## ACTIVITY
Nothing below is to be printed except the lines between the line holding "ha.phase hr hd hb (ha.count ▸ hskip))" and the line holding "ha.phase hr hd hb (ha.count ▸ hskip) hn)", inclusive, each exactly as it appears.
PROVIDED MATERIAL START
theorem Assembled.next {m m0 : Memory} {w w' : List Byte} {p : Pins} {rest : List Event} (h : Assembled s m0 w)
    (hm : Stored m m0 0 w') (hlt : w'.length < s.expect) : Assembled (consumed s w' m [p] rest) m0 w' where
  phase := if_neg hlt.ne
  polls := rfl
  window := hm
  count := rfl
  incomplete := hlt
  fits := h.fits

/-- A cycle in which the reader consumes a byte: it is skipped, or it joins the window. -/
theorem step_consume {m0 : Memory} {w l : List Byte} {b : Byte} {p : Pins} {rest : List Event} (ha : Assembled s m0 w)
    (hu : Unread s (b :: l)) (h : s.inputs = .cycle p :: rest) (hp : p.rst = false) (hv : p.rxValid = false) :
    ∃ m, Stored m m0 0 (takeByte w b) ∧ step s = .next (consumed s (takeByte w b) m [p] rest) := by
  have hlen := hu.available
  rw [List.length_cons] at hlen
  have hr : s.rd < s.wr := by omega
  have hd : s.rd < s.cfg.capDepth := hr.trans_le hu.inside
  have hb : Memory.read s.cap s.rd = some b := hu.bytes 0 (by simp)
  have hn : s.cnt < s.cfg.capDepth := ha.count ▸ ha.incomplete.trans_le ha.fits
  by_cases hskip : Skips w.length b
  · refine ⟨s.asm, (takeByte_skip hskip).symm ▸ ha.window, ?_⟩
    rw [takeByte_skip hskip, consumed, if_neg ha.incomplete.ne, ← ha.count, ← ha.phase]
    exact step_deaf h hp (engineStep_skip (s := { s with inputs := rest, clock := s.clock + 1, pins := p })
      ha.phase hr hd hb (ha.count ▸ hskip)) (.inl hv)
  · refine ⟨Memory.write s.asm s.cnt b, (takeByte_store hskip).symm ▸ stored_append ha.window ?_, ?_⟩
    · rw [Nat.zero_add, ← ha.count]
      exact stored_write _ _ _
    · rw [takeByte_store hskip, consumed, List.length_append, List.length_singleton, ← ha.count]
      exact step_deaf h hp (engineStep_store (s := { s with inputs := rest, clock := s.clock + 1, pins := p })
        ha.phase hr hd hb (ha.count ▸ hskip) hn) (.inl hv)

/-- The reader over the bytes `l` of the buffer, a cycle each, where the frame is complete with the last of them at the earliest. -/
theorem runSteps_consume {m0 : Memory} {w l : List Byte} {ps : List Pins} {rest : List Event} (ha : Assembled s m0 w)
    (hu : Unread s l) (h : s.inputs = cycles ps ++ rest) (hreset : NoReset ps) (hv : ∀ p ∈ ps, p.rxValid = false)
    (hlen : ps.length = l.length) (hlast : (l.dropLast.foldl takeByte w).length < s.expect) :
    ∃ m, Stored m m0 0 (l.foldl takeByte w) ∧ runSteps ps.length s = .next (consumed s (l.foldl takeByte w) m ps rest) := by
  induction l generalizing s w ps with
  | nil =>
    obtain rfl := List.length_eq_zero_iff.1 hlen
    exact ⟨s.asm, ha.window, congrArg Host.Outcome.next (consumed_nil ha h).symm⟩
  | cons b l ih =>
    obtain _ | ⟨p, ps⟩ := ps
    · simp at hlen
    obtain ⟨m, hm, h1⟩ := step_consume (rest := cycles ps ++ rest) ha hu h (hreset p List.mem_cons_self) (hv p List.mem_cons_self)
    cases l with
    | nil =>
      obtain rfl : ps = [] := by simpa using hlen
      exact ⟨m, hm, runSteps_one h1⟩
    | cons c l =>
      have hlt := (length_le_foldl_takeByte (c :: l).dropLast (takeByte w b)).trans_lt hlast
      obtain ⟨m', hm', h2⟩ := ih (ha.next hm hlt) (hu.tail m p (cycles ps ++ rest)) rfl
        (fun q hq => hreset q (List.mem_cons_of_mem p hq)) (fun q hq => hv q (List.mem_cons_of_mem p hq)) (by simpa using hlen) hlast
      rw [consumed_cons] at h2
      exact ⟨m', hm', (runSteps_succ_of_step h1).trans h2⟩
PROVIDED MATERIAL END
## WRITTEN ANSWER
      ha.phase hr hd hb (ha.count ▸ hskip)) (.inl hv)
  · refine ⟨Memory.write s.asm s.cnt b, (takeByte_store hskip).symm ▸ stored_append ha.window ?_, ?_⟩
    · rw [Nat.zero_add, ← ha.count]
      exact stored_write _ _ _
    · rw [takeByte_store hskip, consumed, List.length_append, List.length_singleton, ← ha.count]
      exact step_deaf h hp (engineStep_store (s := { s with inputs := rest, clock := s.clock + 1, pins := p })
        ha.phase hr hd hb (ha.count ▸ hskip) hn) (.inl hv)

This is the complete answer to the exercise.